July 12, 2011

Awesome thing of the day: "The Difference Between A Writer And Someone Who Writes"

This is a really long essay, so I'll just copy and paste the first couple paragraphs, then I strongly suggest you follow the link at the end to read the rest. :)
A writer is not just someone who writes. In her head, it’s words all day. She sees the world not as a place made up of things but of words about those things. She knows more meaning is contained in a phrase like “poison friends” than a paragraph-long attempt at comparing emotional pain to a stab wound. A writer will divine a metaphor from a pattern on a dress, or a gesture, because sunsets have been done before. A writer understands the capacity for words to embolden, to eviscerate, to cut a man in half. A writer’s words have texture and an aesthetic – they mean one thing on paper and another in your mouth. A writer knows the word “perfume” has a scent, and “savory,” a flavor. She also knows that the technical term for making you taste her words is synesthesia, but she’d rather show you than tell you.
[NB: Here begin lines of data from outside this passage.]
-- ==== Sys2Proof/Tests/Slice0.lean ====
section
/-!
SUPPORT. The model's own tests: the smoke test of WellFormed, one small step for each command, and for every
statement with hypotheses a concrete state and operands that meet them (`witness_…`).
-/

namespace Sys2Proof.Tests

open Sys2Proof Sys2Proof.Machine

/-! ### Small states -/

/-- The state an outcome holds; the reset state for an outcome that holds none. -/
def nextOf : Host.Outcome State Fault Refusal → State
  | .next t => t
  | .fault _ => State.reset
  | .refused _ => State.reset

/-- The station after reset. -/
def base : State := State.reset

/-- The outside does nothing at the lines. -/
def untouched : Outside := { held := 0, levels := 0 }

/-- The outside holds every line, at the levels `v`. -/
def heldAt (v : Lines) : Outside := { held := BitVec.allOnes 40, levels := v }

/-- A unicast frame of a request with TAG 7. -/
def frameOf (r : Request) (p : List Byte) : Frame :=
  { addressing := .unicast, tag := 7, kind := r.code, payload := p, ended := 0 }

/-- A state with one frame at the head of its queue. -/
def withFrame (s : State) (f : Frame) : State :=
  { s with link := { s.link with inbound := [f] } }

/-- The state after a request has been executed. -/
def done (r : Request) (p : List Byte) (s : State) : State :=
  nextOf (exec r.command (withFrame s (frameOf r p)))

/-- The payload of the reply in the slot. -/
def replyOf (s : State) : List Byte :=
  match s.link.slot with
  | some x => x.reply.payload
  | none => []

/-- The reply payload of a request. -/
def answer (r : Request) (p : List Byte) (s : State) : List Byte := replyOf (done r p s)

/-- What a frame needs to be executed, met by any state with an empty slot and an empty store. -/
theorem frame_executes (r : Request) (p : List Byte) (s : State) (hr : s.resetting = none)
    (hs : s.link.slot = none) (hu : s.link.unicastStore = none)
    (hl : r.lengthOk p.length = true) :
    (withFrame s (frameOf r p)).executes r (frameOf r p) [] := by
  refine ⟨⟨hr, hs, rfl⟩, rfl, ?_, .inl rfl, hl⟩
  simp [Link.isRepeat, frameOf, withFrame, hu]

/-- The same for a broadcast frame of a kind allowed there. -/
theorem broadcast_executes (r : Request) (p : List Byte) (s : State) (hr : s.resetting = none)
    (hs : s.link.slot = none) (hg : s.link.groupStore = none) (ha : r.groupAllowed = true)
    (hl : r.lengthOk p.length = true) :
    (withFrame s { frameOf r p with addressing := .broadcast }).executes r
      { frameOf r p with addressing := .broadcast } [] := by
  refine ⟨⟨hr, hs, rfl⟩, rfl, ?_, .inr ha, hl⟩
  simp [Link.isRepeat, frameOf, withFrame, hg]

/-- A DRIVE step of 5 ticks that compares nothing. -/
def driveStep : StepRecord :=
  { kind := .drive, time := 5, check := .none, onMismatch := .goOn, driveValue := 3, expectValue := 0,
    expectMask := 0 }
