-- ==== Sys2Proof/Machine/Wire.lean ====
section
/-! DEFINITION. The wire controller: the three transmit queues, rounds and slots, the building of frames and the
quiet-window check (01: R1 to R21). -/

namespace Sys2Proof.Machine

/-! ## Queues (section 1.3) -/

def Wire.queue (w : Wire) : FrameClass → List TxEntry
  | .voice => w.voice
  | .control => w.control
  | .data => w.data

def Wire.setQueue (w : Wire) (q : List TxEntry) : FrameClass → Wire
  | .voice => { w with voice := q }
  | .control => { w with control := q }
  | .data => { w with data := q }

/-- A frame as it joins a queue: no collisions, so k is 0 (R15, R16). -/
def newEntry (dst : Option Nat) (b : Body) (now : Tick) : TxEntry := ⟨dst, b, now, 0, 0, 0, false, false⟩

/-- A control frame's drop on its way to the block that offered it (R1, log 10). -/
def noteDropped (b : Body) (s : State) : State := s.modWire fun w => { w with dropped := w.dropped ++ [b] }

def waiting (e : TxEntry) : Bool := !e.inTx

/-- A VOICE frame handed to the wire controller (R10, R13). -/
def offerVoice (dst : Nat) (m : VoiceMsg) (s : State) : State :=
  if s.halted then s
  else
    s.modWire fun w =>
      { w with
        voice :=
          (if w.voice.length < Config.voiceMax then w.voice
            else (w.voice.eraseP waiting).take (Config.voiceMax - 1)) ++ [newEntry (some dst) (.voice m) s.now] }

def waitingBeacon (e : TxEntry) : Bool := !e.inTx && decide (e.body = .beacon)

/-- A control frame handed to the wire controller (R11, R18). -/
def offerControl (dst : Nat) (b : Body) (s : State) : State :=
  if s.halted && decide (b ≠ .halt) then noteDropped b s
  else if s.wire.control.length < Config.controlMax then
    s.modWire fun w => { w with control := w.control ++ [newEntry (some dst) b s.now] }
  else if b = .beacon then noteDropped b s
  else if s.wire.control.any waitingBeacon then
    noteDropped .beacon
      (s.modWire fun w => { w with control := w.control.eraseP waitingBeacon ++ [newEntry (some dst) b s.now] })
  else noteDropped b s

/-- A LASTGASP at the head, behind a frame in transmission; the last in order makes room (R11). -/
def placeGasp (e : TxEntry) (q : List TxEntry) : List TxEntry :=
  match if q.length < Config.controlMax then q else q.dropLast with
  | [] => [e]
  | h :: t => if h.inTx then h :: e :: t else e :: h :: t

def offerGasp (r : FaultRecord) (held : Bool) (s : State) : State :=
  s.modWire fun w => { w with control := placeGasp (newEntry (some 0) (.lastgasp r held) s.now) w.control }

/-- A DATA frame offered to the data queue: upstream without a destination, downstream with the supervisor's
(R12, R13, R18). -/
def offerData (dst : Option Nat) (f : LinkFrame) (s : State) : State :=
  if s.halted || !s.full || decide (Config.dataMax ≤ s.wire.data.length) then s
  else s.modWire fun w => { w with data := w.data ++ [newEntry dst (.data f) s.now] }

/-- What a bulk flush leaves of a queue: a frame in transmission, marked (R13). -/
def flushQueue (q : List TxEntry) : List TxEntry :=
  (q.filter (·.inTx)).map fun e => { e with flushed := true }

def flushData (s : State) : State := s.modWire fun w => { w with data := flushQueue w.data }

/-- All three queues emptied, and the receive path with them (R6, R13, R18). -/
def flushAll (s : State) : State :=
  s.modWire fun w =>
    { w with
      voice := flushQueue w.voice
      control := flushQueue w.control
      data := flushQueue w.data
      rx := none
      dropped := w.dropped ++ (w.control.filter waiting).map (·.body) }

/-! ## Building a frame (R2, R4, R37) -/

def beaconFixed (s : State) : BeaconFixed where
  tiebreak := s.hold.tiebreak
  power := .listed s.power.state
  modem := s.straps.modem
  eligible := s.hold.eligible
  cls := s.cfg.stationClass
  holdTime := BitVec.ofNat 32 s.sup.holdTime

/-- The holder block of a HOLDING station's beacon (R37). -/
def holderBlock (s : State) : HolderBlock where
  call := s.call.record.isSome
  joiners := match s.call.record with | some r => BitVec.ofNat 2 r.parties.length | none => 0
  priv := match s.call.record with | some r => r.priv | none => false
  degraded := s.hold.degraded
  broadband := decide (s.sup.state = .synced)
  profile := BitVec.ofNat 2 s.sup.inUse
  dead := s.cond .lineDead
  leaky := s.cond .lineLeaky
  foreign := s.cond .lineForeign

/-- A LOCKED slot's offset from a frame start: a prediction before it steps a rounded period first (R4). -/
def trackOffset (start : Tick) (t : Track) : Int :=
  let d := -(elapsed start t.tNext)
  if d < 0 then d + rounded t.period else d

def trackMsg (start : Tick) (t : Track) : TrackMsg :=
  ⟨BitVec.ofNat 32 t.period, BitVec.ofNat 8 t.conf, BitVec.ofInt 24 (trackOffset start t)⟩

def slotMsg (start : Tick) : Option Track → List TrackMsg
  | some t => if t.lockedOwn then [trackMsg start t] else []
  | none => []

/-- The own LOCKED slots, A before B (R4). -/
def lentTracks (s : State) : List TrackMsg := slotMsg s.now s.noise.a ++ slotMsg s.now s.noise.b

/-- The contents a frame has if it starts now (R4, R40, R44, R174). -/
def payloadNow (s : State) : Body → Payload
  | .beacon => .beacon ⟨beaconFixed s, if s.holding then some (holderBlock s) else none, lentTracks s⟩
  | .claim t _ => .claim t
  | .yield => .yield ⟨byteOf s.sup.stored, lentTracks s⟩
  | .lastgasp r held =>
    .lastgasp ⟨r, held, BitVec.ofNat 2 s.sup.stored, if held then lentTracks s else []⟩
  | .halt => .halt ⟨beaconFixed s, .listed (s.hold.halt.getD .configBad)⟩
  | .request k m => .request k m
  | .reply m => .reply m
  | .clear m => .clear m
  | .dial m => .dial m
  | .voice m => .voice m
  | .report r => .report r
  | .receipt t c => .receipt t c
  | .data f => .data f

/-- The bytes of a queued frame if it starts now (R2, R5). -/
def bytesNow (s : State) (e : TxEntry) : List Byte :=
  frameBytes s.own (e.dst.getD 0) (.listed s.hold.state) (payloadNow s e.body)

/-! ## Rounds and slots (R14, R20, R21) -/

/-- No carrier on the wire and no transmission of its own. -/
def State.wireIdle (s : State) : Bool := s.wire.tx.isNone && !s.pins.carrier

def sitRound (e : TxEntry) : TxEntry := { e with sitOut := e.sitOut - 1 }

/-- A round opens: frames that sit rounds out count this one (R14, R16). -/
def openRound (s : State) : State :=
  s.modWire fun w =>
    { w with round := some ⟨0⟩, voice := w.voice.map sitRound, control := w.control.map sitRound }

/-- A round opens if the front end is live, no frame is in transmission and no carrier is heard (R14). -/
def contend (s : State) : State := if s.live && s.wireIdle && s.wire.rx.isNone then openRound s else s

def isGasp (b : Body) : Bool :=
  match b with
  | .lastgasp _ _ => true
  | _ => false

/-- The frame that contends for a class: the head, and in the last-gasp window the LASTGASP alone (R14, R21). -/
def contender (s : State) (c : FrameClass) : Option TxEntry :=
  if s.power.window.isSome then
    match c with
    | .control => s.wire.control.find? fun e => isGasp e.body
    | _ => none
  else (s.wire.queue c).head?

/-- The class whose head has the slot: 0 voice, 1 control, 2 + k the data head (R14). -/
def slotClass (s : State) (slot : Nat) : Option FrameClass :=
  match slot with
  | 0 => some .voice
  | 1 => some .control
  | k + 2 =>
    match s.wire.data with
    | e :: _ => if e.backoff = k then some .data else none
    | [] => none

/-- Whether a span of `air` ticks from now shares a tick with a slot's quiet window (R20). -/
def blocks (now : Tick) (air : Nat) : Option Track → Bool
  | some t =>
    t.firm && decide (elapsed now t.tNext ≤ 20) && decide (-(elapsed now t.tNext) - 12 ≤ (air : Int))
  | none => false

/-- The start passes the quiet-window check, and in the last-gasp window its end lies within (R20, R21). -/
def mayStart (s : State) (e : TxEntry) : Bool :=
  let air := airtime (payloadBytes (payloadNow s e.body)).length
  !blocks s.now air s.noise.a && !blocks s.now air s.noise.b &&
    (match s.power.window with
    | some w => decide (elapsed s.now w + air ≤ Config.gaspTime)
    | none => true)

/-- The wire is no longer idle in the quiet windows that are open (R14). -/
def busyTrack (t : Option Track) : Option Track := t.map fun t => { t with winIdle := false }

def markBusy (s : State) : State := s.modNoise fun n => { n with a := busyTrack n.a, b := busyTrack n.b }

/-- Which entry of its queue a contender is. -/
def contenderTest (s : State) : TxEntry → Bool :=
  if s.power.window.isSome then fun e => isGasp e.body else fun _ => true

/-- A frame starts: its bytes go onto the wire (R2, R14). -/
def startFrame (c : FrameClass) (e : TxEntry) (s : State) : State :=
  (markBusy
    (s.modWire fun w =>
      { w.setQueue (updFirst (contenderTest s) (fun e => { e with inTx := true }) (w.queue c)) c with
        tx := some ⟨c, bytesNow s e, some s.now⟩
        round := none })).emit (.wireFrame (bytesNow s e))

/-- A slot's head, if it contends in this round: it has a destination and sits no round out (R12, R16). -/
def slotHead (s : State) (slot : Nat) : Option (FrameClass × TxEntry) :=
  match slotClass s slot with
  | some c =>
    match contender s c with
    | some e => if decide (e.sitOut = 0) && e.dst.isSome then some (c, e) else none
    | none => none
  | none => none

/-- The slot is one of the present round that has not begun, on an idle wire (R14). -/
def slotOpen (s : State) (slot : Nat) : Bool :=
  s.live && s.wireIdle && s.wire.rx.isNone && decide (slot ≤ 33) &&
    (match s.wire.round with
    | some r => decide (r.next ≤ slot)
    | none => false)

/-- A slot begins (R14). -/
def slotBegin (slot : Nat) (s : State) : State :=
  if slotOpen s slot then
    let passed := s.modWire fun w => { w with round := some ⟨slot + 1⟩ }
    match slotHead s slot with
    | some (c, e) => if mayStart s e then startFrame c e s else passed
    | none => passed
  else s

/-! ## Ends of transmissions (R1, R15 to R17) -/

/-- The entry in transmission. -/
def txEntry (s : State) : Option (FrameClass × TxEntry) :=
  match s.wire.tx with
  | some t => ((s.wire.queue t.cls).find? (·.inTx)).map fun e => (t.cls, e)
  | none => none

/-- The frame in transmission leaves its queue. -/
def removeTx (c : FrameClass) (s : State) : State :=
  s.modWire fun w => { w.setQueue ((w.queue c).eraseP (·.inTx)) c with tx := none }

/-- The frame in transmission stays, changed as given. -/
def keepTx (c : FrameClass) (f : TxEntry → TxEntry) (s : State) : State :=
  s.modWire fun w =>
    { w.setQueue (updFirst (·.inTx) (fun e => { f e with inTx := false }) (w.queue c)) c with tx := none }

/-- A control frame that left its queue otherwise than transmitted is reported dropped (R1). -/
def reportDropped (c : FrameClass) (b : Body) (s : State) : State :=
  if c = .control then noteDropped b s else s

/-- The frame in transmission began before the restart that this run began with (R13, log 54). -/
def outlived (s : State) : Bool := s.wire.tx.any fun x => x.start.isNone

/-- A flushed frame has completed, and leaves its queue: it is reported dropped, but for one that has outlived a
restart, whose block has begun anew (R1, R13, R18, log 54). -/
def flushedEnd (c : FrameClass) (e : TxEntry) (s : State) : State :=
  if outlived s then removeTx c s else reportDropped c e.body (removeTx c s)

/-- The collided frame: dropped at its limit, or kept with its count raised and its draw made (R10, R13, R15,
R16). -/
def collideFrame (c : FrameClass) (e : TxEntry) (s : State) : State :=
  let n := e.collisions + 1
  let lost := reportDropped c e.body (removeTx c s)
  if e.flushed then flushedEnd c e s
  else
    match c with
    | .data =>
      if 8 ≤ n then lost
      else keepTx c (fun e => { e with collisions := n, backoff := drawBelow (2 ^ min n 5) s.draws }) s.drew
    | .control =>
      if 16 ≤ n then lost
      else keepTx c (fun e => { e with collisions := n, sitOut := drawBelow (2 ^ min n 3) s.draws + 1 }) s.drew
    | .voice =>
      if ranOut s.now e.due Config.voiceDeadline then lost
      else keepTx c (fun e => { e with collisions := n, sitOut := drawBelow (2 ^ min n 3) s.draws + 1 }) s.drew

/-- A VOICE frame past its deadline that is not in transmission (R10). -/
def overdue (now : Tick) (e : TxEntry) : Bool := !e.inTx && ranOut now e.due Config.voiceDeadline

def dueVoiceDeadline (s : State) : Bool := s.wire.voice.any (overdue s.now)

/-- The 10 s tap at the wire controller (R9). -/
def wireTap (s : State) : State :=
  (setCond .wireErrors (decide (16 ≤ s.wire.errors)) s).modWire fun w => { w with errors := 0 }

/-- A damaged frame counted (R7). -/
def countError (s : State) : State := s.modWire fun w => { w with errors := min 65535 (w.errors + 1) }

end Sys2Proof.Machine
end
A writer’s mind is sticky, cavernous. It is a locus of constant invention and generation, but also of deconstruction and warfare. Its very synapses fire bullets between semicolons and periods. In the infancy of the day, or as it’s expelling its final breath, an errant phrase will show up there unannounced and become lodged in some furrow. It will keep the writer up at night, until she’s built a temple, or at the very least, a sand castle, around it.